■ TASK MATERIAL:
/-! ### setFlowWord -/

@[simp] theorem State.setFlowWord_pending (s : State) (e w : Nat) (v : Word) : (s.setFlowWord e w v).pending = s.pending := rfl
@[simp] theorem State.setFlowWord_csr (s : State) (e w : Nat) (v : Word) : (s.setFlowWord e w v).csr = s.csr := rfl
@[simp] theorem State.setFlowWord_hold (s : State) (e w : Nat) (v : Word) : (s.setFlowWord e w v).hold = s.hold := rfl
@[simp] theorem State.setFlowWord_returned (s : State) (e w : Nat) (v : Word) : (s.setFlowWord e w v).returned = s.returned := rfl
@[simp] theorem State.setFlowWord_mem (s : State) (e w : Nat) (v : Word) : (s.setFlowWord e w v).mem = s.mem := rfl
@[simp] theorem State.setFlowWord_chk (s : State) (e w : Nat) (v : Word) : (s.setFlowWord e w v).chk = s.chk := rfl
@[simp] theorem State.setFlowWord_host (s : State) (e w : Nat) (v : Word) : (s.setFlowWord e w v).host = s.host := rfl
@[simp] theorem State.setFlowWord_devclk (s : State) (e w : Nat) (v : Word) : (s.setFlowWord e w v).devclk = s.devclk := rfl
@[simp] theorem State.setFlowWord_modes (s : State) (e w : Nat) (v : Word) : (s.setFlowWord e w v).modes = s.modes := rfl
@[simp] theorem State.setFlowWord_fences (s : State) (e w : Nat) (v : Word) : (s.setFlowWord e w v).fences = s.fences := rfl
@[simp] theorem State.setFlowWord_journal (s : State) (e w : Nat) (v : Word) : (s.setFlowWord e w v).journal = s.journal := rfl
@[simp] theorem State.setFlowWord_dvorys (s : State) (e w : Nat) (v : Word) : (s.setFlowWord e w v).dvorys = s.dvorys := rfl
@[simp] theorem State.setFlowWord_disp (s : State) (e w : Nat) (v : Word) : (s.setFlowWord e w v).disp = s.disp := rfl
@[simp] theorem State.setFlowWord_ledger (s : State) (e w : Nat) (v : Word) : (s.setFlowWord e w v).ledger = s.ledger := rfl
@[simp] theorem State.setFlowWord_mortar (s : State) (e w : Nat) (v : Word) : (s.setFlowWord e w v).mortar = s.mortar := rfl
@[simp] theorem State.setFlowWord_memSys (s : State) (e w : Nat) (v : Word) : (s.setFlowWord e w v).memSys = s.memSys := rfl
@[simp] theorem State.setFlowWord_pcie (s : State) (e w : Nat) (v : Word) : (s.setFlowWord e w v).pcie = s.pcie := rfl
@[simp] theorem State.setFlowWord_faults (s : State) (e w : Nat) (v : Word) : (s.setFlowWord e w v).faults = s.faults := rfl
@[simp] theorem State.setFlowWord_observe (s : State) (e w : Nat) (v : Word) : (s.setFlowWord e w v).observe = s.observe := rfl
@[simp] theorem State.setFlowWord_power (s : State) (e w : Nat) (v : Word) : (s.setFlowWord e w v).power = s.power := rfl
@[simp] theorem State.setFlowWord_free (s : State) (e w : Nat) (v : Word) : (s.setFlowWord e w v).free = s.free := rfl
@[simp] theorem State.setFlowWord_time (s : State) (e w : Nat) (v : Word) : (s.setFlowWord e w v).time = s.time := rfl
@[simp] theorem State.setFlowWord_streams (s : State) (e w : Nat) (v : Word) : (s.setFlowWord e w v).streams = s.streams := rfl
@[simp] theorem State.setFlowWord_lanes (s : State) (e w : Nat) (v : Word) : (s.setFlowWord e w v).lanes = s.lanes := rfl
@[simp] theorem State.setFlowWord_sett (s : State) (e w : Nat) (v : Word) : (s.setFlowWord e w v).sett = s.sett := rfl
@[simp] theorem State.setFlowWord_engines (s : State) (e w : Nat) (v : Word) : (s.setFlowWord e w v).engines = s.engines := rfl
@[simp] theorem State.setFlowWord_witness (s : State) (e w : Nat) (v : Word) : (s.setFlowWord e w v).witness = s.witness := rfl
@[simp] theorem State.setFlowWord_dma (s : State) (e w : Nat) (v : Word) : (s.setFlowWord e w v).dma = s.dma := rfl

/-! ### setEthRing -/

@[simp] theorem State.setEthRing_pending (s : State) (r : Nat) (x : EthRing) : (s.setEthRing r x).pending = s.pending := rfl
@[simp] theorem State.setEthRing_csr (s : State) (r : Nat) (x : EthRing) : (s.setEthRing r x).csr = s.csr := rfl
@[simp] theorem State.setEthRing_hold (s : State) (r : Nat) (x : EthRing) : (s.setEthRing r x).hold = s.hold := rfl
@[simp] theorem State.setEthRing_returned (s : State) (r : Nat) (x : EthRing) : (s.setEthRing r x).returned = s.returned := rfl
@[simp] theorem State.setEthRing_mem (s : State) (r : Nat) (x : EthRing) : (s.setEthRing r x).mem = s.mem := rfl
@[simp] theorem State.setEthRing_chk (s : State) (r : Nat) (x : EthRing) : (s.setEthRing r x).chk = s.chk := rfl
@[simp] theorem State.setEthRing_host (s : State) (r : Nat) (x : EthRing) : (s.setEthRing r x).host = s.host := rfl
@[simp] theorem State.setEthRing_devclk (s : State) (r : Nat) (x : EthRing) : (s.setEthRing r x).devclk = s.devclk := rfl
@[simp] theorem State.setEthRing_modes (s : State) (r : Nat) (x : EthRing) : (s.setEthRing r x).modes = s.modes := rfl
@[simp] theorem State.setEthRing_fences (s : State) (r : Nat) (x : EthRing) : (s.setEthRing r x).fences = s.fences := rfl
@[simp] theorem State.setEthRing_journal (s : State) (r : Nat) (x : EthRing) : (s.setEthRing r x).journal = s.journal := rfl
@[simp] theorem State.setEthRing_dvorys (s : State) (r : Nat) (x : EthRing) : (s.setEthRing r x).dvorys = s.dvorys := rfl
@[simp] theorem State.setEthRing_disp (s : State) (r : Nat) (x : EthRing) : (s.setEthRing r x).disp = s.disp := rfl
@[simp] theorem State.setEthRing_ledger (s : State) (r : Nat) (x : EthRing) : (s.setEthRing r x).ledger = s.ledger := rfl
@[simp] theorem State.setEthRing_mortar (s : State) (r : Nat) (x : EthRing) : (s.setEthRing r x).mortar = s.mortar := rfl
@[simp] theorem State.setEthRing_memSys (s : State) (r : Nat) (x : EthRing) : (s.setEthRing r x).memSys = s.memSys := rfl
@[simp] theorem State.setEthRing_pcie (s : State) (r : Nat) (x : EthRing) : (s.setEthRing r x).pcie = s.pcie := rfl
@[simp] theorem State.setEthRing_faults (s : State) (r : Nat) (x : EthRing) : (s.setEthRing r x).faults = s.faults := rfl
@[simp] theorem State.setEthRing_observe (s : State) (r : Nat) (x : EthRing) : (s.setEthRing r x).observe = s.observe := rfl
@[simp] theorem State.setEthRing_power (s : State) (r : Nat) (x : EthRing) : (s.setEthRing r x).power = s.power := rfl
@[simp] theorem State.setEthRing_free (s : State) (r : Nat) (x : EthRing) : (s.setEthRing r x).free = s.free := rfl
@[simp] theorem State.setEthRing_time (s : State) (r : Nat) (x : EthRing) : (s.setEthRing r x).time = s.time := rfl
@[simp] theorem State.setEthRing_streams (s : State) (r : Nat) (x : EthRing) : (s.setEthRing r x).streams = s.streams := rfl
@[simp] theorem State.setEthRing_lanes (s : State) (r : Nat) (x : EthRing) : (s.setEthRing r x).lanes = s.lanes := rfl
@[simp] theorem State.setEthRing_sett (s : State) (r : Nat) (x : EthRing) : (s.setEthRing r x).sett = s.sett := rfl
@[simp] theorem State.setEthRing_engines (s : State) (r : Nat) (x : EthRing) : (s.setEthRing r x).engines = s.engines := rfl
@[simp] theorem State.setEthRing_witness (s : State) (r : Nat) (x : EthRing) : (s.setEthRing r x).witness = s.witness := rfl
@[simp] theorem State.setEthRing_dma (s : State) (r : Nat) (x : EthRing) : (s.setEthRing r x).dma = s.dma := rfl

/-! ### setMacSt -/

@[simp] theorem State.setMacSt_pending (s : State) (m : Nat) (x : MacSt) : (s.setMacSt m x).pending = s.pending := rfl
@[simp] theorem State.setMacSt_csr (s : State) (m : Nat) (x : MacSt) : (s.setMacSt m x).csr = s.csr := rfl
@[simp] theorem State.setMacSt_hold (s : State) (m : Nat) (x : MacSt) : (s.setMacSt m x).hold = s.hold := rfl
@[simp] theorem State.setMacSt_returned (s : State) (m : Nat) (x : MacSt) : (s.setMacSt m x).returned = s.returned := rfl
@[simp] theorem State.setMacSt_mem (s : State) (m : Nat) (x : MacSt) : (s.setMacSt m x).mem = s.mem := rfl
@[simp] theorem State.setMacSt_chk (s : State) (m : Nat) (x : MacSt) : (s.setMacSt m x).chk = s.chk := rfl
@[simp] theorem State.setMacSt_host (s : State) (m : Nat) (x : MacSt) : (s.setMacSt m x).host = s.host := rfl
@[simp] theorem State.setMacSt_devclk (s : State) (m : Nat) (x : MacSt) : (s.setMacSt m x).devclk = s.devclk := rfl
@[simp] theorem State.setMacSt_modes (s : State) (m : Nat) (x : MacSt) : (s.setMacSt m x).modes = s.modes := rfl
@[simp] theorem State.setMacSt_fences (s : State) (m : Nat) (x : MacSt) : (s.setMacSt m x).fences = s.fences := rfl
@[simp] theorem State.setMacSt_journal (s : State) (m : Nat) (x : MacSt) : (s.setMacSt m x).journal = s.journal := rfl
@[simp] theorem State.setMacSt_dvorys (s : State) (m : Nat) (x : MacSt) : (s.setMacSt m x).dvorys = s.dvorys := rfl
@[simp] theorem State.setMacSt_disp (s : State) (m : Nat) (x : MacSt) : (s.setMacSt m x).disp = s.disp := rfl
@[simp] theorem State.setMacSt_ledger (s : State) (m : Nat) (x : MacSt) : (s.setMacSt m x).ledger = s.ledger := rfl
@[simp] theorem State.setMacSt_mortar (s : State) (m : Nat) (x : MacSt) : (s.setMacSt m x).mortar = s.mortar := rfl
@[simp] theorem State.setMacSt_memSys (s : State) (m : Nat) (x : MacSt) : (s.setMacSt m x).memSys = s.memSys := rfl
@[simp] theorem State.setMacSt_pcie (s : State) (m : Nat) (x : MacSt) : (s.setMacSt m x).pcie = s.pcie := rfl
@[simp] theorem State.setMacSt_faults (s : State) (m : Nat) (x : MacSt) : (s.setMacSt m x).faults = s.faults := rfl
@[simp] theorem State.setMacSt_observe (s : State) (m : Nat) (x : MacSt) : (s.setMacSt m x).observe = s.observe := rfl
@[simp] theorem State.setMacSt_power (s : State) (m : Nat) (x : MacSt) : (s.setMacSt m x).power = s.power := rfl
@[simp] theorem State.setMacSt_free (s : State) (m : Nat) (x : MacSt) : (s.setMacSt m x).free = s.free := rfl
@[simp] theorem State.setMacSt_time (s : State) (m : Nat) (x : MacSt) : (s.setMacSt m x).time = s.time := rfl
@[simp] theorem State.setMacSt_streams (s : State) (m : Nat) (x : MacSt) : (s.setMacSt m x).streams = s.streams := rfl
@[simp] theorem State.setMacSt_lanes (s : State) (m : Nat) (x : MacSt) : (s.setMacSt m x).lanes = s.lanes := rfl
@[simp] theorem State.setMacSt_sett (s : State) (m : Nat) (x : MacSt) : (s.setMacSt m x).sett = s.sett := rfl
@[simp] theorem State.setMacSt_engines (s : State) (m : Nat) (x : MacSt) : (s.setMacSt m x).engines = s.engines := rfl
@[simp] theorem State.setMacSt_witness (s : State) (m : Nat) (x : MacSt) : (s.setMacSt m x).witness = s.witness := rfl
@[simp] theorem State.setMacSt_dma (s : State) (m : Nat) (x : MacSt) : (s.setMacSt m x).dma = s.dma := rfl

■ PROBLEM DETAILS:
The lines above from the one with "r x).sett = s.sett := rfl" through the one with "m x).ledger = s.ledger := rfl" are to be duplicated exactly, ends included, with nothing added.

■ TASK RESPONSE:
@[simp] theorem State.setEthRing_sett (s : State) (r : Nat) (x : EthRing) : (s.setEthRing r x).sett = s.sett := rfl
@[simp] theorem State.setEthRing_engines (s : State) (r : Nat) (x : EthRing) : (s.setEthRing r x).engines = s.engines := rfl
@[simp] theorem State.setEthRing_witness (s : State) (r : Nat) (x : EthRing) : (s.setEthRing r x).witness = s.witness := rfl
@[simp] theorem State.setEthRing_dma (s : State) (r : Nat) (x : EthRing) : (s.setEthRing r x).dma = s.dma := rfl

/-! ### setMacSt -/

@[simp] theorem State.setMacSt_pending (s : State) (m : Nat) (x : MacSt) : (s.setMacSt m x).pending = s.pending := rfl
@[simp] theorem State.setMacSt_csr (s : State) (m : Nat) (x : MacSt) : (s.setMacSt m x).csr = s.csr := rfl
@[simp] theorem State.setMacSt_hold (s : State) (m : Nat) (x : MacSt) : (s.setMacSt m x).hold = s.hold := rfl
@[simp] theorem State.setMacSt_returned (s : State) (m : Nat) (x : MacSt) : (s.setMacSt m x).returned = s.returned := rfl
@[simp] theorem State.setMacSt_mem (s : State) (m : Nat) (x : MacSt) : (s.setMacSt m x).mem = s.mem := rfl
@[simp] theorem State.setMacSt_chk (s : State) (m : Nat) (x : MacSt) : (s.setMacSt m x).chk = s.chk := rfl
@[simp] theorem State.setMacSt_host (s : State) (m : Nat) (x : MacSt) : (s.setMacSt m x).host = s.host := rfl
@[simp] theorem State.setMacSt_devclk (s : State) (m : Nat) (x : MacSt) : (s.setMacSt m x).devclk = s.devclk := rfl
@[simp] theorem State.setMacSt_modes (s : State) (m : Nat) (x : MacSt) : (s.setMacSt m x).modes = s.modes := rfl
@[simp] theorem State.setMacSt_fences (s : State) (m : Nat) (x : MacSt) : (s.setMacSt m x).fences = s.fences := rfl
@[simp] theorem State.setMacSt_journal (s : State) (m : Nat) (x : MacSt) : (s.setMacSt m x).journal = s.journal := rfl
@[simp] theorem State.setMacSt_dvorys (s : State) (m : Nat) (x : MacSt) : (s.setMacSt m x).dvorys = s.dvorys := rfl
@[simp] theorem State.setMacSt_disp (s : State) (m : Nat) (x : MacSt) : (s.setMacSt m x).disp = s.disp := rfl
@[simp] theorem State.setMacSt_ledger (s : State) (m : Nat) (x : MacSt) : (s.setMacSt m x).ledger = s.ledger := rfl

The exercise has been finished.